SEBI Introduces New Disclosure Formats for REITs and InvITs

The Securities and Exchange Board of India (SEBI), the regulatory body for capital markets, has taken a significant step towards promoting transparency and accountability in emerging investment vehicles like Real Estate Investment Trusts (REITs) and Infrastructure Investment Trusts (InvITs). SEBI recently introduced new disclosure formats for compliance reports on governance and annual secretarial reports, which will be implemented starting from the financial year 2024.

Objectives of the Introduction

The introduction of REITs and InvITs in India was aimed at providing investors with access to real estate and infrastructure projects, respectively, while enabling risk diversification through pooling arrangements. The new disclosure formats introduced by SEBI further enhance transparency and accountability within these investment vehicles. By mandating detailed reports on governance practices and secretarial compliance, investors can make more informed decisions and have increased confidence in the functioning of REITs and InvITs.

Compliance Report on Governance

SEBI’s new disclosure formats require InvITs and REITs to provide detailed information regarding their governance practices. This includes disclosing the names of investment managers, the composition of their boards of directors, and the composition of committees. Moreover, quarterly reports must include information about board meetings, committee meetings, and other relevant governance activities. Investment managers are required to submit these reports to the stock exchanges within 21 days from the end of each quarter.

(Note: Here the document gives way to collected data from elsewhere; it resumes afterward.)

/-- SLOT_SEL, VF_RESET, the MSI-X unmask, ACCT_CTL and FAB_PORT_CTL (R278, R281, R397, R403, R437, R493): SLOT_DATA takes the whole record or zeros; each VF named begins its
reset; a vector is unmasked and its pending message goes out; EN starts at count 0; a port begins to train, or goes to Disabled from whatever state it is in (from Up its lanes are 0 and its
queues empty), and is refused without a position. That the pending message is sent whatever MSI-X Enable holds is the model's choice (log 5). -/
def Obligations.OperationRegistersAct : Prop :=
  ∀ (s : State) (fn : Fn) (v : W64) (vec : Fin 64) (p : Port), s.barOpen fn = true → s.sec.boot = .running →
    (let n := v.toNat % 2 ^ 14
     ∃ t, exec (.slotSel fn v) s = .next t ∧ t.reg (fn.val * 2 ^ 25 + 0x800) = BitVec.ofNat 64 n ∧
       (∀ w < 8, t.reg (fn.val * 2 ^ 25 + 0x840 + 8 * w) = if s.maySee fn n then BitVec.ofNat 64 (s.slotWord n w) else 0) ∧ t.seq = s.seq ∧ t.ten = s.ten) ∧
    (fn = 0 → (∃ t, exec (.vfReset v) s = .next t ∧ ∀ f, f < 64 →
      (f ∈ t.host.resetting ↔ f ∈ s.host.resetting ∨ (f ≠ 0 ∧ s.fnExists f = true ∧ v.getLsbD f = true)))) ∧
    (let k := 64 * fn.val + vec.val
     let e := tabGet MsixEntry.reset s.host.msix k
     ∃ t, exec (.msixVectorUnmask fn vec) s = .next t ∧ tabGet MsixEntry.reset t.host.msix k = { e with masked := false } ∧
       (∀ j, j ≠ k → tabGet MsixEntry.reset t.host.msix j = tabGet MsixEntry.reset s.host.msix j) ∧
       (k ∈ s.host.pba → s.host.resetting.contains fn.val = false →
         t.host.pba = setDel s.host.pba k ∧ t.host.pcieOut = s.host.pcieOut ++ [.msix fn vec]) ∧
       (k ∉ s.host.pba → t.host.pba = s.host.pba ∧ t.host.pcieOut = s.host.pcieOut)) ∧
    (s.pf0Open = true → ∃ t, exec (.acctCtl v) s = .next t ∧ t.reg 0xB0028 = BitVec.ofNat 64 (v.toNat % 2) ∧
      (v.toNat % 2 = 1 → (s.reg 0xB0028).getLsbD 0 = false → t.reg 0xB0040 = 0) ∧ (∀ a, a ≠ 0xB0028 → a ≠ 0xB0040 → t.reg a = s.reg a)) ∧
    (fn = 0 → v.getLsbD 0 = false →
      ((s.port p).phase = .up → ∃ t, exec (.fabPortCtl p v) s = .next t ∧ (t.port p).phase = .disabled) ∧
      ((s.port p).phase ≠ .disabled → ((s.port p).phase = .up → (s.port p).queues = []) → ∃ t, exec (.fabPortCtl p v) s = .next t ∧
        t.reg (0xA0100 + 8 * p.val) = 0 ∧ (∀ a, a ≠ 0xA0100 + 8 * p.val → t.reg a = s.reg a) ∧ (t.port p).phase = .disabled ∧ (t.port p).queues = (s.port p).queues ∧
        ((s.port p).phase = .up → (t.port p).lanes = 0) ∧ (∀ j, j ≠ p.val → t.port j = s.port j) ∧ t.fab.linkDirty = true ∧ t.ten = s.ten)) ∧
    (fn = 0 → (s.port p).phase = .disabled →
      (∀ q, s.fab.pos = some q → q.1 ≤ 384 → s.lcState ≠ 1 → s.canTrain p = true → v.getLsbD 0 = true →
        ∃ t, exec (.fabPortCtl p v) s = .next t ∧ t.reg (0xA0100 + 8 * p.val) = 1 ∧ (t.port p).phase = .training ∧ ∀ j, j ≠ p.val → t.port j = s.port j) ∧
      (s.fab.pos = none → v.getLsbD 0 = true → ∃ t, exec (.fabPortCtl p v) s = .next t ∧ (t.port p).phase = .disabled ∧ (t.reg 0x20).getLsbD 63 = true ∧
        t.fab = s.fab) ∧
      (v.getLsbD 0 = false → ∃ t, exec (.fabPortCtl p v) s = .next t ∧ t.reg (0xA0100 + 8 * p.val) = 0 ∧ t.fab = s.fab))

/-! ### The Presses (R166 to R169, R187 to R195) -/

/-- ATTENTION (R187 to R191) writes the partial of every query head at PART_PTR + s·STRIDE_S + h·STRIDE_H, from the keys of the Press's own stack, and nothing else of memory;
ATTENTION_DONE (R190) then adds 1 at DONE_PTR and the command leaves the queue. Stated for a context whose clusters are held and for error-free memory. -/
def Obligations.AttentionWritesPartials : Prop :=
  ∀ (s : State) (p : Stack) (q : PressCmd) (x : CtxState), s.sound = true → s.ctx? q.ctx = some x → x.phase = .active → x.savedRows = false → x.heldWrites = [] →
    let a := attnCmd q.bytes
    let c := q.ctx
    (∀ (lq : List Piece) (w : Nat → Nat) (mask : List Byte) (rest : List PressCmd), s.pressQueue p = q :: rest → q.ran = false → fieldN q.bytes 0 1 = 0x31 → attnFields q.bytes = true →
      s.packageAccess c a.q (a.heads * a.group * a.d) false = .pieces lq → s.meetsUnheld lq = false →
      (if a.masked = true ∧ a.first < a.last then
        (∀ l o, addrForm a.maskP ≠ .cluster l o) ∧ ∃ lm, s.packageAccess c a.maskP ((a.last - a.first + 7) / 8) false = .pieces lm ∧ s.meetsUnheld lm = false ∧ mask = s.pieceBytes lm
      else mask = []) →
      (∀ h < a.heads * a.group, ∃ f, s.packageAccess c (a.part + p.val * a.strideS + h * a.strideH) (16 + 4 * a.d) true = .pieces [(f, w h, 16 + 4 * a.d)]) →
      (∀ h < a.heads * a.group, ∀ k < a.heads * a.group, h < k → w h + (16 + 4 * a.d) ≤ w k ∨ w k + (16 + 4 * a.d) ≤ w h) →
      runsTo s (.attention p) (fun t =>
        (∀ h < a.heads * a.group, t.readPhys (w h) (16 + 4 * a.d) =
          partialBytes ((s.attnScan p a (s.pieceBytes lq) (s.attnKeys p a mask)).1.getD h ⟨0, 0, []⟩)) ∧
        s.sameOutside t ((List.range (a.heads * a.group)).map (fun h => (w h, 16 + 4 * a.d))) ∧
        t.pressQueue p = { q with ran := true } :: rest ∧ t.cores = s.cores ∧ t.ten.ctxs = s.ten.ctxs)) ∧
    (∀ (f w : Nat) (rest : List PressCmd), s.pressQueue p = q :: rest → q.ran = true → s.packageAccess c a.done 8 true = .pieces [(f, w, 8)] → s.meetsUnheld [(f, w, 8)] = false →
      runsTo s (.attentionDone p) (fun t => t.readPhys w 8 = leBytes 8 (leNat (s.readPhys w 8) + 1) ∧ s.sameOutside t [(w, 8)] ∧ t.pressQueue p = rest ∧
        t.cores = s.cores ∧ t.ten.ctxs = s.ten.ctxs))

/-- The patrol scrub (R164 to R167) counts what it corrects, and poisons and logs a word it cannot; a flat remap (R168) copies the failed frame to its replacement, which from then on
serves, and board flash records it. TILE.PACK and TILE.UNPACK (R193 to R195) of one tile, without errors or remaps, whose outputs overlap no input: the tile is read as its directory entry says, its new form (`packTile`) is written at OUT_DATA with its
entry at OUT_DIR, the status says one tile and its bytes, or overflow with nothing written when it does not fit below OUT_LIMIT; the command leaves the queue. The tile's TILE_PTR is 32-byte aligned; what becomes of one that is not is log 128's. -/
def Obligations.PressMaintenanceKeepsData : Prop :=
  (∀ (s : State) (p : Stack) (word : Nat), memWf s.mem = true → s.sound = true → 32 * word < 3 * 2 ^ 35 →
     let frame := 32 * word / 65536
     exec (.patrolScrub p word .none) s = .next s ∧
     runsTo s (.patrolScrub p word .corrected) (fun t => t.reg (0x90200 + 8 * p.val) = BitVec.ofNat 64 (min ((s.reg (0x90200 + 8 * p.val)).toNat + 1) (2 ^ 48 - 1)) ∧
       (∀ b, b ≠ 0x90200 + 8 * p.val → t.reg b = s.reg b) ∧ t.mem = s.mem ∧ t.dramPoison = [] ∧ t.ten = s.ten) ∧
     runsTo s (.patrolScrub p word .uncorrectable) (fun t => t.reg (0x90280 + 8 * p.val) = BitVec.ofNat 64 (min ((s.reg (0x90280 + 8 * p.val)).toNat + 1) (2 ^ 48 - 1)) ∧
       (t.reg (0x90480 + 8 * p.val)).toNat % 2 ^ 23 = frame + s.regionOf p frame * 2 ^ 21 ∧ t.mem = s.mem ∧
       (s.regionOf p frame ≠ 2 → t.dramPoison = [(p.val * 2 ^ 37 + 32 * word) / 32]) ∧
       (∀ e, s.regionOf p frame = 3 → s.entryOf p frame = some e → e ∈ t.press.marks)) ∧
     (∀ r f, (s.remapsOf p).find? (fun r => r.repl.isSome && !r.ready) = some r → r.repl = some f → (∀ y ∈ s.remapsOf p, y.frame = r.frame → y = r) → f < 1572864 → r.frame < 1572864 →
       runsTo s (.flatRemapComplete p) (fun t => (∀ i < 65536, t.byteAt (p.val * 2 ^ 37 + f * 65536 + i) = s.byteAt (p.val * 2 ^ 37 + r.frame * 65536 + i)) ∧
         s.sameOutside t [(p.val * 2 ^ 37 + f * 65536, 65536)] ∧ t.servedFrame p r.frame = f ∧
         t.sec.flash.remaps = s.sec.flash.remaps ++ [(p.val, r.frame, f)] ∧ t.ten = s.ten))) ∧
  (∀ (s : State) (p : Stack) (q : PressCmd) (rest : List PressCmd) (x : CtxState) (di pd po pe pw fw : Nat),
     let t := tileCmd q.bytes
     let c := q.ctx
     let b := cellBytes t.fmt
     let d := s.readPhys di 64
     let sparse := (fieldN d 0x12 1).testBit 0
     let n := if sparse then 32 + fieldN d 0x14 2 * b else 256 * b
     let raw := s.readPhys pd n
     let packed := packTile (t.op = 0x32) t.fmt (fieldN d 0x10 2) (if sparse then sparseCells (fieldN d 0x10 2) (fieldN d 0x14 2) b raw else raw)
     let out := packed.1
     s.sound = true → s.pressQueue p = q :: rest → q.ran = false → s.ctx? c = some x → x.phase = .active → x.savedRows = false → (t.op = 0x32 ∨ t.op = 0x33) → t.count = 1 →
     (∀ i ∈ [(t.inDir, 64), (fieldN d 0 8, n)], ∀ o ∈ [(t.data, out.length), (t.outDir, 64)], i.1 + i.2 ≤ o.1 ∨ o.1 + o.2 ≤ i.1) → s.inStack p t.data 1 = true → s.ownStack p c t.inDir 64 false = some [(t.inDir, di, 64)] → fieldN d 0 8 % 32 = 0 →
     s.ownStack p c (fieldN d 0 8) n false = some [(fieldN d 0 8, pd, n)] → s.meetsUnheld [(t.inDir, di, 64), (fieldN d 0 8, pd, n)] = false →
     s.ownStack p c t.data out.length true = some [(t.data, po, out.length)] → s.ownStack p c t.outDir 64 true = some [(t.outDir, pe, 64)] →
     s.packageAccess c t.status 16 true = .pieces [(fw, pw, 16)] →
     (po + out.length ≤ pe ∨ pe + 64 ≤ po) → (pw + 16 ≤ po ∨ po + out.length ≤ pw) → (pw + 16 ≤ pe ∨ pe + 64 ≤ pw) →
     runsTo s (if t.op = 0x32 then .tilePack p else .tileUnpack p) (fun u => u.pressQueue p = rest ∧ u.cores = s.cores ∧ u.ten.ctxs = s.ten.ctxs ∧
       (out.length ≤ t.limit →
         u.readPhys po out.length = out ∧
         u.readPhys pe 64 = leBytes 8 t.data ++ (d.drop 8).take 10 ++ leBytes 1 packed.2.1.toNat ++ [0] ++ leBytes 2 packed.2.2 ++ zeroBytes 10 ++ d.drop 0x20 ∧
         u.readPhys pw 16 = leBytes 8 (1 + 2 ^ 63) ++ leBytes 8 out.length ∧ s.sameOutside u [(po, out.length), (pe, 64), (pw, 16)]) ∧
       (t.limit < out.length → u.readPhys pw 16 = leBytes 8 (2 ^ 32 + 2 ^ 63) ++ leBytes 8 0 ∧ s.sameOutside u [(pw, 16)])))

/-! ### Sequences (R199 to R217, R124, R139) -/

/-- The four sequence descriptors at the head of a ring (R213 to R217): SEQ.ADMIT queues a Free slot with the fields of Table 7.5; SEQ.RETIRE frees a Queued slot and sets LEAVE of a
Running or Suspended one; SEQ.MODIFY and SEQ.STEP wait for the next boundary. Each is accepted, also while a boundary of the context runs (R203): its ring's head goes up by one, and the record of
one that is complete at once is owed until that boundary ends (R210). No other slot changes. SEQ.MODIFY sets SUSP_REQ of its slot when it is accepted, of a Suspended slot too: the model's choice (log 10). -/
def Obligations.SequenceDescriptorsAreTaken : Prop :=
  ∀ (s : State) (fn : Fn) (ring : Ring) (b : List Byte) (cx : CtxState),
    s.headDesc fn ring = some b → s.ctx? fn = some cx → cx.phase = .active →
    let op := fieldN b 0 1
    let x := fieldN b 8 2
    let v := s.slot x
    let q := s.seqCtx fn
    let d : DescRef := ⟨fn, ring, BitVec.ofNat 8 op, BitVec.ofNat 32 (fieldN b 4 4)⟩
    let flags := fieldN b 1 1
    let taken : State → Prop := fun t => (t.ring fn ring).head = (s.ring fn ring).head + 1 ∧ (∀ y, y ≠ x → t.slot y = s.slot y) ∧ t.mem = s.mem
    (op = 0x43 ∨ (x < 2 ^ 14 ∧ s.slotIn fn x = true)) →
    (op = 0x40 → flags.testBit 0 = false → admitFields b = true → v = .free →
      leadsTo s (.seqAdmit fn ring) (fun t => taken t ∧ (t.seqCtx fn).queue = q.queue ++ [⟨x, d, false, fieldN b 0x14 4⟩] ∧
        t.slot x = { Slot.free with
          st := 1, keep := flags.testBit 1, inQueue := true, ctx := fn, adapterEn := flags.testBit 2, adapter := fieldN b 0x0A 2, advance := fieldN b 0x0C 2,
          group := fieldN b 0x0E 2, tp := fieldN b 0x10 2, placeDiv := fieldN b 0x12 2, maxLen := fieldN b 0x18 4, queuedAt := s.now, tag := d.tag, ring := ring })) ∧
    (op = 0x40 → flags.testBit 0 = true → resumeFields b = true → v.st = 3 → v.inQueue = false → (if v.released then fieldN b 0x14 4 ≤ v.maxLen else fieldN b 0x14 4 = 0) →
      leadsTo s (.seqAdmit fn ring) (fun t => taken t ∧ (t.seqCtx fn).queue = q.queue ++ [⟨x, d, true, fieldN b 0x14 4⟩] ∧
        t.slot x = { v with inQueue := true, tag := d.tag, queuedAt := s.now, ring := ring })) ∧
    (op = 0x41 → fieldZero b 1 3 = true → fieldZero b 0x0A 54 = true →
      (v.st = 1 → leadsTo s (.seqRetire fn ring) (fun t => taken t ∧ t.slot x = .free ∧ (t.seqCtx fn).queue = q.queue.filter (fun e => e.slot != x) ∧
        (t.seqCtx fn).owed = q.owed ++ (if s.seq.boundary = some fn.val then [⟨d, 2, x, v.length, v.chain.length⟩] else []))) ∧
      (v.st = 2 ∨ v.st = 3 → v.leave = false →
        leadsTo s (.seqRetire fn ring) (fun t => taken t ∧ t.slot x = { v with leave := true, inQueue := false, retire := some d } ∧
          (t.seqCtx fn).queue = q.queue.filter (fun e => e.slot != x)))) ∧
    (op = 0x42 → flags < 128 → fieldZero b 2 2 = true → fieldN b 0x0C 2 < 4096 → fieldZero b 0x0F 49 = true → (v.st = 2 ∨ v.st = 3) →
      leadsTo s (.seqModify fn ring) (fun t => taken t ∧ (t.seqCtx fn).modifies = q.modifies ++ [(d, b)] ∧ t.slot x = { v with suspReq := v.suspReq || flags.testBit 1 })) ∧
    (op = 0x43 → s.stepFields fn b = true →
      leadsTo s (.seqStep fn ring) (fun t => (t.ring fn ring).head = (s.ring fn ring).head + 1 ∧ t.seq.slots = s.seq.slots ∧ t.mem = s.mem ∧
        (t.seqCtx fn).steps = q.steps ++ [⟨d, b, s.seq.nextOrder⟩] ∧ t.seq.nextOrder = s.seq.nextOrder + 1))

Annual Secretarial Compliance Report

  • SEBI mandates the appointment of a practicing company secretary by the investment manager of InvITs and REITs on an annual basis. The appointed company secretary is responsible for examining the compliance of all applicable rules and submitting a report to the investment managers.
  • The annual secretarial compliance report format requires investment managers to disclose regulatory compliance, any deviations from the rules, and observations made by the practicing company secretary. Furthermore, it necessitates the disclosure of actions taken against the InvITs and REITs, their promoters, directors, as well as actions taken to address previous report observations. The annual secretarial compliance report must be submitted to the stock exchanges within 60 days from the end of each financial year.

Inclusion in Annual Reports

It is important to note that both the governance report and the annual secretarial compliance report will be incorporated into the annual reports of the InvITs and REITs. This integration ensures that these reports are readily accessible to investors and stakeholders, providing them with a comprehensive understanding of the governance practices and compliance measures undertaken by these investment vehicles.

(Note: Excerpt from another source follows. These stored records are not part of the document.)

@[simp] theorem State.resetRegs_pending (p : Nat → Bool) : (s.resetRegs p).pending = s.pending := rfl
@[simp] theorem State.resetRegs_freeCtr (p : Nat → Bool) : (s.resetRegs p).freeCtr = s.freeCtr := rfl
@[simp] theorem State.resetRegs_mem (p : Nat → Bool) : (s.resetRegs p).mem = s.mem := rfl
@[simp] theorem State.resetRegs_damage (p : Nat → Bool) : (s.resetRegs p).damage = s.damage := rfl
@[simp] theorem State.resetRegs_dramPoison (p : Nat → Bool) : (s.resetRegs p).dramPoison = s.dramPoison := rfl
@[simp] theorem State.resetRegs_rowPoison (p : Nat → Bool) : (s.resetRegs p).rowPoison = s.rowPoison := rfl
@[simp] theorem State.resetRegs_rowUe (p : Nat → Bool) : (s.resetRegs p).rowUe = s.rowUe := rfl
@[simp] theorem State.resetRegs_cores (p : Nat → Bool) : (s.resetRegs p).cores = s.cores := rfl
@[simp] theorem State.resetRegs_clusters (p : Nat → Bool) : (s.resetRegs p).clusters = s.clusters := rfl
@[simp] theorem State.resetRegs_vats (p : Nat → Bool) : (s.resetRegs p).vats = s.vats := rfl
@[simp] theorem State.resetRegs_host (p : Nat → Bool) : (s.resetRegs p).host = s.host := rfl
@[simp] theorem State.resetRegs_ten (p : Nat → Bool) : (s.resetRegs p).ten = s.ten := rfl
@[simp] theorem State.resetRegs_sec (p : Nat → Bool) : (s.resetRegs p).sec = s.sec := rfl
@[simp] theorem State.resetRegs_time (p : Nat → Bool) : (s.resetRegs p).time = s.time := rfl
@[simp] theorem State.resetRegs_life (p : Nat → Bool) : (s.resetRegs p).life = s.life := rfl
@[simp] theorem State.resetRegs_power (p : Nat → Bool) : (s.resetRegs p).power = s.power := rfl
@[simp] theorem State.resetRegs_press (p : Nat → Bool) : (s.resetRegs p).press = s.press := rfl
@[simp] theorem State.resetRegs_seq (p : Nat → Bool) : (s.resetRegs p).seq = s.seq := rfl
@[simp] theorem State.resetRegs_fab (p : Nat → Bool) : (s.resetRegs p).fab = s.fab := rfl
@[simp] theorem State.resetRegs_memop (p : Nat → Bool) : (s.resetRegs p).memop = s.memop := rfl
@[simp] theorem State.resetRegs_whl (p : Nat → Bool) : (s.resetRegs p).whl = s.whl := rfl
@[simp] theorem State.resetRegs_deal (p : Nat → Bool) : (s.resetRegs p).deal = s.deal := rfl
@[simp] theorem State.resetRegs_coll (p : Nat → Bool) : (s.resetRegs p).coll = s.coll := rfl
@[simp] theorem State.resetRegs_net (p : Nat → Bool) : (s.resetRegs p).net = s.net := rfl

@[simp] theorem State.refuse_pending (fn off : Nat) : (s.refuse fn off).pending = s.pending := by unfold State.refuse; exact State.setRegN_pending s _ _
@[simp] theorem State.refuse_freeCtr (fn off : Nat) : (s.refuse fn off).freeCtr = s.freeCtr := by unfold State.refuse; exact State.setRegN_freeCtr s _ _
@[simp] theorem State.refuse_mem (fn off : Nat) : (s.refuse fn off).mem = s.mem := by unfold State.refuse; exact State.setRegN_mem s _ _
@[simp] theorem State.refuse_damage (fn off : Nat) : (s.refuse fn off).damage = s.damage := by unfold State.refuse; exact State.setRegN_damage s _ _
@[simp] theorem State.refuse_dramPoison (fn off : Nat) : (s.refuse fn off).dramPoison = s.dramPoison := by unfold State.refuse; exact State.setRegN_dramPoison s _ _
@[simp] theorem State.refuse_rowPoison (fn off : Nat) : (s.refuse fn off).rowPoison = s.rowPoison := by unfold State.refuse; exact State.setRegN_rowPoison s _ _
@[simp] theorem State.refuse_rowUe (fn off : Nat) : (s.refuse fn off).rowUe = s.rowUe := by unfold State.refuse; exact State.setRegN_rowUe s _ _
@[simp] theorem State.refuse_cores (fn off : Nat) : (s.refuse fn off).cores = s.cores := by unfold State.refuse; exact State.setRegN_cores s _ _
@[simp] theorem State.refuse_clusters (fn off : Nat) : (s.refuse fn off).clusters = s.clusters := by unfold State.refuse; exact State.setRegN_clusters s _ _
@[simp] theorem State.refuse_vats (fn off : Nat) : (s.refuse fn off).vats = s.vats := by unfold State.refuse; exact State.setRegN_vats s _ _
@[simp] theorem State.refuse_host (fn off : Nat) : (s.refuse fn off).host = s.host := by unfold State.refuse; exact State.setRegN_host s _ _
@[simp] theorem State.refuse_ten (fn off : Nat) : (s.refuse fn off).ten = s.ten := by unfold State.refuse; exact State.setRegN_ten s _ _
@[simp] theorem State.refuse_sec (fn off : Nat) : (s.refuse fn off).sec = s.sec := by unfold State.refuse; exact State.setRegN_sec s _ _
@[simp] theorem State.refuse_time (fn off : Nat) : (s.refuse fn off).time = s.time := by unfold State.refuse; exact State.setRegN_time s _ _
@[simp] theorem State.refuse_life (fn off : Nat) : (s.refuse fn off).life = s.life := by unfold State.refuse; exact State.setRegN_life s _ _
@[simp] theorem State.refuse_power (fn off : Nat) : (s.refuse fn off).power = s.power := by unfold State.refuse; exact State.setRegN_power s _ _
@[simp] theorem State.refuse_press (fn off : Nat) : (s.refuse fn off).press = s.press := by unfold State.refuse; exact State.setRegN_press s _ _
@[simp] theorem State.refuse_seq (fn off : Nat) : (s.refuse fn off).seq = s.seq := by unfold State.refuse; exact State.setRegN_seq s _ _
@[simp] theorem State.refuse_fab (fn off : Nat) : (s.refuse fn off).fab = s.fab := by unfold State.refuse; exact State.setRegN_fab s _ _
@[simp] theorem State.refuse_memop (fn off : Nat) : (s.refuse fn off).memop = s.memop := by unfold State.refuse; exact State.setRegN_memop s _ _
@[simp] theorem State.refuse_whl (fn off : Nat) : (s.refuse fn off).whl = s.whl := by unfold State.refuse; exact State.setRegN_whl s _ _
@[simp] theorem State.refuse_deal (fn off : Nat) : (s.refuse fn off).deal = s.deal := by unfold State.refuse; exact State.setRegN_deal s _ _
@[simp] theorem State.refuse_coll (fn off : Nat) : (s.refuse fn off).coll = s.coll := by unfold State.refuse; exact State.setRegN_coll s _ _
@[simp] theorem State.refuse_net (fn off : Nat) : (s.refuse fn off).net = s.net := by unfold State.refuse; exact State.setRegN_net s _ _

Preparing for the Financial Year 2023-24

As the financial year 2023-24 approaches, investment managers, practicing company secretaries, and other stakeholders involved in REITs and InvITs should familiarize themselves with the new reporting formats. Adequate preparation and understanding of the requirements will ensure smooth compliance with SEBI’s regulations and contribute to enhancing investor confidence in these investment vehicles.